** Input records follows **
-- ==== Sys2Proof/Machine/Hif.lean ====
section
/-! DEFINITION. The host interface: rings, fetches, completions, moderation and the link (R416 to R430). -/

namespace Sys2Proof.Machine

/-! ### The endpoint (R416) -/

/-- What the configuration header of the endpoint and its BARs show: identifiers, class code, BAR sizes and MSI-X vectors. -/
structure PcieEndpoint where
  vendor : BitVec 16 := 0x5A0E
  device : BitVec 16 := 0x9264
  revision : Byte := 0x20
  classCode : BitVec 24 := 0x0D8000
  bar0 : Nat := 0x2000000
  bar2 : Nat := 0x10000000
  vectors : Nat := 64
  deriving DecidableEq, Repr, Inhabited

/-- The endpoint of every part (R416): it has no state. -/
def pcieEndpoint : PcieEndpoint := {}

/-! ### Rings (R419, R420) -/

/-- Change the host interface's state. -/
def State.setHif (s : State) (f : HifSt → HifSt) : State := { s with hif := f s.hif }

/-- log2 of the entries of ring `k`. -/
def State.ringLog2 (s : State) (k : Nat) : Nat := s.regFld (Reg.HIF_RING_CFG k) 4 0

/-- Entries of ring `k`. -/
def State.ringSize (s : State) (k : Nat) : Nat := 2 ^ s.ringLog2 k

/-- Ring `k` is in use. -/
def State.ringEn (s : State) (k : Nat) : Bool := bit (s.reg (Reg.HIF_RING_CFG k)) 31

/-- PROD and CONS of ring `k`. -/
def State.ringProd (s : State) (k : Nat) : Nat := (s.reg (Reg.HIF_RING_PROD k)).toNat
def State.ringCons (s : State) (k : Nat) : Nat := (s.reg (Reg.HIF_RING_CONS k)).toNat

/-- Entries between two counts. -/
def countDiff (a b : Nat) : Nat := (a + 2 ^ 32 - b % 2 ^ 32) % 2 ^ 32

/-- Entries produced and not consumed. -/
def State.ringUsed (s : State) (k : Nat) : Nat := countDiff (s.ringProd k) (s.ringCons k)

/-- Host address of the entry of count `i`, of `n` octets. -/
def State.ringAddr (s : State) (k i n : Nat) : Nat :=
  (s.reg (Reg.HIF_RING_BASE_LO k)).toNat / 4096 * 4096 + 2 ^ 32 * (s.reg (Reg.HIF_RING_BASE_HI k)).toNat +
    i % s.ringSize k * n

/-- PHASE of the entry of count `i` (R420). -/
def State.ringPhase (s : State) (k i : Nat) : Nat := i / s.ringSize k % 2

/-- The producer of a ring is host software (Table 20-1). -/
def hostProduces (k : Nat) : Bool := k = 0 || decide (2 ≤ k ∧ k ≤ 9)

/-- BAR0 takes a write: not in RESET, and in FAULT only one to SYS_CTRL (Table 01-4). -/
def State.takesWrites (s : State) : Bool := s.sys.state != .reset && s.sys.state != .fault

/-- HOST_RING_PROD_WRITE (R420, R421). -/
def State.hostProdWrite (s : State) (k : Nat) (v : Word) : State :=
  if !s.takesWrites || 17 < k then s
  else if !s.ringEn k then s.setReg (Reg.HIF_RING_PROD k) v
  else if !hostProduces k then s
  else if s.ringSize k < countDiff v.toNat (s.ringCons k) then (s.bump (Reg.HIF_CNT 7)).raise 22
  else s.setReg (Reg.HIF_RING_PROD k) v

/-- HOST_RING_CONS_WRITE (R420, R422). -/
def State.hostConsWrite (s : State) (k : Nat) (v : Word) : State :=
  if !s.takesWrites || 17 < k then s
  else if s.ringEn k && hostProduces k then s
  else s.setReg (Reg.HIF_RING_CONS k) v

/-- A DMA read error on the fetch of a descriptor of ring `k` (R421). -/
def State.fetchError (s : State) (k : Nat) : State :=
  post ((s.setReg (Reg.HIF_RING_CFG k) (setBits (setBits (s.reg (Reg.HIF_RING_CFG k)) 31 31 0) 30 30 1)).raise 22)
    .error 0x15 none 0 []

/-- Advance CONS of ring `k`. -/
def State.advanceCons (s : State) (k : Nat) : State := s.setReg (Reg.HIF_RING_CONS k) (s.reg (Reg.HIF_RING_CONS k) + 1)

/-! ### The ring state block (R399, R400) -/

/-- PAIR of RED_CTRL. -/
def State.pair (s : State) : Bool := bit (s.reg Reg.RED_CTRL) 31

/-- Host address of the ring state block. -/
def State.rsbAddr (s : State) : Nat :=
  (s.reg Reg.RED_RSB_LO).toNat / 64 * 64 + 2 ^ 32 * (s.reg Reg.RED_RSB_HI).toNat

/-- The chip writes the ring state block: the chip of a pair that holds the interlock (R400). -/
def State.writesBlock (s : State) : Bool := s.pair && s.sys.state = .active && s.sys.ilkOut

/-- Write octets of the ring state block. -/
def State.rsbWrite (s : State) (o : Nat) (bs : List Byte) : State :=
  if s.writesBlock then s.emit (.hostWrite (s.rsbAddr + o) bs) else s

/-- DONE of submit ring `r`. -/
def State.doneOf (s : State) (r : Nat) : Nat := aget 0 s.red.doneCount r

/-- An octet of a DONE_MAP. -/
def mapByte (m : List Nat) (r j : Nat) : Byte :=
  BitVec.ofNat 8 ((List.range 8).foldl (fun n k => if m.contains (256 * r + 8 * j + k) then n + 2 ^ k else n) 0)

/-- Write the octet of DONE_MAP(r) that holds the bit of count `i`. -/
def State.rsbMapByte (s : State) (r i : Nat) : State :=
  s.rsbWrite (0x80 + 32 * r + i % 256 / 8) [mapByte s.red.doneMap r (i % 256 / 8)]

/-- DONE(r) past every completed count, from `d` (R400). -/
def doneFrom (m : List Nat) (r fetch d fuel : Nat) : Nat :=
  match fuel with
  | 0 => d
  | n + 1 => if d ≠ fetch ∧ m.contains (256 * r + d % 256) then doneFrom m r fetch ((d + 1) % 2 ^ 32) n else d

/-- A transmit descriptor of ring `r` with count `i` has completed: its bit, and then DONE(r) (R400). -/
def State.rsbDone (s : State) (r i : Nat) : State :=
  if !s.writesBlock then s
  else
    let m := 256 * r + i % 256
    let s1 := { s with red := { s.red with
      doneMap := if s.red.doneMap.contains m then s.red.doneMap else m :: s.red.doneMap } }.rsbMapByte r i
    let d := doneFrom s1.red.doneMap r (s1.ringCons (2 + r)) (s1.doneOf r) 256
    if d = s1.doneOf r then s1
    else ({ s1 with red := { s1.red with doneCount := aset 0 s1.red.doneCount r d } }).rsbWrite (0x24 + 8 * r) (leBytes d 4)

/-- A transmit descriptor of ring `r` with count `i` is fetched: its bit is cleared and FETCH(r) advances (R400). -/
def State.rsbFetch (s : State) (r i : Nat) : State :=
  if !s.writesBlock then s
  else
    ({ s with red := { s.red with doneMap := s.red.doneMap.filter fun x => x != 256 * r + i % 256 } }.rsbMapByte r i).rsbWrite
      (0x20 + 8 * r) (leBytes ((i + 1) % 2 ^ 32) 4)

/-- The whole ring state block. -/
def State.rsbBytes (s : State) : List Byte :=
  leBytes 0x7A525342 4 ++ leBytes s.red.seq.toNat 4 ++ leBytes s.key.uid.toNat 8 ++ leBytes s.tick 6 ++
    List.replicate 10 0 ++
    ((List.range 8).flatMap fun r => leBytes (s.ringCons (2 + r)) 4 ++ leBytes (s.doneOf r) 4) ++
    ((List.range 8).flatMap fun r => leBytes (s.ringProd (10 + r)) 4) ++
    (List.range 8).flatMap fun r => (List.range 32).map fun j => mapByte s.red.doneMap r j

/-- Entry to ACTIVE from STRUCTURED initialises the block from the ring positions (R400). -/
def State.rsbInit (s : State) : State :=
  let s1 := { s with red := { s.red with
    seq := s.red.seq + 1, doneMap := [],
    doneCount := (List.range 8).foldl (fun m r => aset 0 m r (s.ringCons (2 + r))) [] } }
  s1.rsbWrite 0 s1.rsbBytes

/-! ### Completions (R422, R424) -/

/-- The code of KIND (Table 20-2). -/
def CplKind.code (k : CplKind) : Nat :=
  match k with
  | .command => 0 | .transmit => 1 | .outcome => 2

/-- The 16 octets of a completion with its PHASE. -/
def Completion.bytes (c : Completion) (phase : Nat) : List Byte :=
  leBytes c.tag.toNat 2 ++ [BitVec.ofNat 8 c.status.code,
    BitVec.ofNat 8 (128 * phase + 32 * c.kind.code + (if c.kind = .transmit then c.ring.toNat else 0))] ++
    ofWords [c.b4, c.b8, c.b12]

/-- The completion ring is full. -/
def State.cplFull (s : State) : Bool := decide (s.ringSize 1 ≤ s.ringUsed 1)

/-- COMPLETION_WRITE (R422, R418): the oldest completion held is written, or lost when its ring is disabled or the link is
down; while the ring is full it is held. Nothing is written in FAULT (Table 01-4). -/
def State.completionWrite (s : State) : State :=
  match s.hif.held with
  | [] => s
  | c :: rest =>
    let s1 := s.setHif fun h => { h with held := rest }
    if s.sys.state = .fault then s
    else if !s.linkUp || !s.ringEn 1 then s1.bump (Reg.HIF_CNT 6)
    else if s.cplFull then s
    else
      let i := s.ringProd 1
      let s2 := (s1.emit (.hostWrite (s.ringAddr 1 i 16) (c.bytes (s.ringPhase 1 i)))).setReg (Reg.HIF_RING_PROD 1)
        (s.reg (Reg.HIF_RING_PROD 1) + 1)
      let s3 := (s2.bump (Reg.HIF_CNT 2)).raise 0
      if c.kind = .transmit then s3.rsbDone c.ring.toNat c.count else s3

/-- Write what is held as far as the ring has room: the completions of R17 before the rings go. -/
def State.writeHeld (s : State) (fuel : Nat) : State :=
  match fuel with
  | 0 => s
  | n + 1 => if s.hif.held = [] then s else s.completionWrite.writeHeld n

/-! ### Commands (R425, R426) -/

/-- A state of Table 20-3: B and R are BOOT without and with STAGE RECOVERY. -/
inductive CmdState where
  | boot | recovery | structured | active | standby | maintenance | alarm
  deriving DecidableEq, Repr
** End of Input records **
Using the entries above, return exactly the lines from the line with "def State.writesBlock (s" to the line with "def State.rsbWrite (s", counting both of those lines.

def State.writesBlock (s : State) : Bool := s.pair && s.sys.state = .active && s.sys.ilkOut

/-- Write octets of the ring state block. -/
def State.rsbWrite (s : State) (o : Nat) (bs : List Byte) : State :=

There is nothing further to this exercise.